**Working data**:
-- ==== Sys2Proof/Machine/Image.lean ====
section
/-! DEFINITION. The output register image `IMG` (10_state.md R21, 30_encoding.md R74 to R76): its fields, the byte it
stands for, staging a field. -/

namespace Sys2Proof.Machine

/-- The five fields of `IMG` (10_state.md R21), with the meaning of 30_encoding.md R75. -/
structure Img where
  /-- register select: false (0) the instruction register, true (1) the data register. -/
  rs : Bool
  /-- read/write: false (0) write, true (1) read. -/
  rw : Bool
  /-- enable, the strobe: true (1) raised. -/
  e  : Bool
  /-- backlight: true (1) on. -/
  bl : Bool
  /-- the data nibble. -/
  d  : Nibble
deriving DecidableEq, Repr

/-- A change of one field of `IMG` (00_scope.md R8: `IMG.F <- v`). -/
inductive Stage where
  | rs (b : Bool)
  | rw (b : Bool)
  | e (b : Bool)
  | bl (b : Bool)
  | d (n : Nibble)
deriving DecidableEq, Repr

/-- `IMG.F <- v` changes field `F` and no other bit (00_scope.md R8). -/
def Img.stage (f : Stage) (g : Img) : Img :=
  match f with
  | .rs b => { g with rs := b }
  | .rw b => { g with rw := b }
  | .e b  => { g with e := b }
  | .bl b => { g with bl := b }
  | .d n  => { g with d := n }

/-- One bit placed at position `p` of a byte. -/
def bitAt (b : Bool) (p : Nat) : Byte := (BitVec.ofBool b).setWidth 8 <<< p

/-- `IMG` as the one byte that is sent (10_state.md R21, 30_encoding.md R74). -/
def Img.byte (l : Layout) (g : Img) : Byte :=
  (g.d.setWidth 8 <<< l.d) ||| bitAt g.bl l.bl ||| bitAt g.e l.e ||| bitAt g.rw l.rw ||| bitAt g.rs l.rs

/-- The four bits of a byte at the position of field `D` (30_encoding.md R78). -/
def dField (l : Layout) (v : Byte) : Nibble := v.extractLsb' l.d 4

/-- The fields that a byte holds (for `IMG_RESET`). -/
def Img.ofByte (l : Layout) (v : Byte) : Img :=
  { rs := v.getLsbD l.rs, rw := v.getLsbD l.rw, e := v.getLsbD l.e, bl := v.getLsbD l.bl, d := dField l v }

/-- The status-read pattern with the strobe low: `RS` = 0, `RW` = 1, `E` = 0, `D` = 0xF (42_display_protocol.md R149 (c)). -/
def Img.readPattern (bl : Bool) : Img := { rs := false, rw := true, e := false, bl := bl, d := 0xF#4 }

end Sys2Proof.Machine
end

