/-- A command that does not decode is answered `InvalidArgument`, changes no state and causes no bus event, in every idle
state (30_encoding.md R86: decision D16). -/
def Obligations.IllegalCommandIsAnsweredWithoutEffect : Prop :=
  ∀ (s : State) (p : PortCmd) (ps : List PortCmd) (e : DecodeError),
    s.resetReq = false → s.seq = .idle → s.host = p :: ps → decode s.cfg p = .illegal e →
      ∃ t, step s = .next t ∧
        drive 1 t = .next { s with
          host := ps, responses := s.responses ++ [Response.failed .invalidArgument] }

/-- A running command lets no other command in: the host's commands stay where they are, whatever the step does
(30_encoding.md R70, 70_reset_and_hazards.md R224: decision D19), and a response is delivered exactly when the sequencer
becomes idle (30_encoding.md R84: decision D15). -/
def Obligations.RunningBlockTakesNoCommand : Prop :=
  ∀ (s t : State) (w : Work), s.resetReq = false → s.seq = .running w → step s = .next t →
    t.host = s.host ∧
    ((∃ w', t.seq = .running w' ∧ t.responses = s.responses) ∨
      (t.seq = .idle ∧ ∃ r, t.responses = s.responses ++ [r]))

/-- The reset event, at any time, gives every field of the block its reset value, causes no bus event and leaves the
parameters, the host's commands, the responses and the environment (70_reset_and_hazards.md R210, R211: decision D17;
`LADDR` and `LDEV` by log entry 5, the request by log entry 4). -/
def Obligations.ResetEventGivesTheResetState : Prop :=
  ∀ s : State, s.resetReq = true →
    ∃ t, step s = .next t ∧
      t.img = Img.ofByte s.cfg.layout s.cfg.imgReset ∧ t.isOpen = false ∧ t.excl = false ∧ t.addr = 0x27#8 ∧
      t.dev = some Config.devReset ∧ t.laddr = 0x00#8 ∧ t.ldev = [] ∧ t.seq = .idle ∧ t.resetReq = false ∧
      t.trace = s.trace ∧ t.cfg = s.cfg ∧ t.host = s.host ∧ t.responses = s.responses ∧ t.env = s.env

/-- The state after reset: Closed, exclusive flag off, address 0x27, device `/dev/i2c-1`, idle, the image 0x00
(10_state.md R35; the image and "idle" are decision D17). -/
def Obligations.ResetStateIsTheSpecs : Prop :=
  State.reset.isOpen = false ∧ State.reset.excl = false ∧ State.reset.lifecycle = .closed ∧
  State.reset.addr = 0x27#8 ∧
  State.reset.dev = some [0x2F#8, 0x64#8, 0x65#8, 0x76#8, 0x2F#8, 0x69#8, 0x32#8, 0x63#8, 0x2D#8, 0x31#8] ∧
  State.reset.seq = .idle ∧ State.reset.img.byte State.reset.cfg.layout = 0x00#8

/-! ## Invariants and whole-machine rules -/

/-- The invariant holds right after reset, for every legal choice of the parameters. -/
def Obligations.InvariantHoldsAtReset : Prop :=
  ∀ c : Config, c.legal = true → Inv (State.resetOf c)

/-- Every step keeps the invariant: the strobe is low whenever the sequencer is idle and every change of it is followed at
once by a write (10_state.md R22, R31), transfers find a connection (20_memory.md R53, R54), device names stay legal
(10_state.md R28, R29), `Busy` is never delivered (60_exceptions.md R186) and an originating error code has `ECODE_W` bits
(00_scope.md R9, R10; log entry 12: at most 16). -/
def Obligations.EveryStepKeepsTheInvariant : Prop :=
  ∀ s t : State, Inv s → step s = .next t → Inv t

/-- In every state that meets the invariant the block has a next step, whatever the environment answers (20_memory.md R56). -/
def Obligations.InvariantStatesHaveANextStep : Prop :=
  ∀ s : State, Inv s → ∃ t, step s = .next t

/-- A step issues at most one bus event and takes none back: the bus trace is a total order that only grows (20_memory.md
R62; one event a step is decision D23). -/
def Obligations.StepIssuesAtMostOneBusEvent : Prop :=
  ∀ s t : State, step s = .next t → t.trace = s.trace ∨ ∃ e, t.trace = s.trace ++ [e]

**Instructions for the task**: Above are some lines. Repeat exactly, and only, those from the line that has "with d := n" through the line that has "rs := v.getLsbD".

**Expected answer**:
  | .d n  => { g with d := n }

/-- One bit placed at position `p` of a byte. -/
def bitAt (b : Bool) (p : Nat) : Byte := (BitVec.ofBool b).setWidth 8 <<< p

/-- `IMG` as the one byte that is sent (10_state.md R21, 30_encoding.md R74). -/
def Img.byte (l : Layout) (g : Img) : Byte :=
  (g.d.setWidth 8 <<< l.d) ||| bitAt g.bl l.bl ||| bitAt g.e l.e ||| bitAt g.rw l.rw ||| bitAt g.rs l.rs

/-- The four bits of a byte at the position of field `D` (30_encoding.md R78). -/
def dField (l : Layout) (v : Byte) : Nibble := v.extractLsb' l.d 4

/-- The fields that a byte holds (for `IMG_RESET`). -/
def Img.ofByte (l : Layout) (v : Byte) : Img :=
  { rs := v.getLsbD l.rs, rw := v.getLsbD l.rw, e := v.getLsbD l.e, bl := v.getLsbD l.bl, d := dField l v }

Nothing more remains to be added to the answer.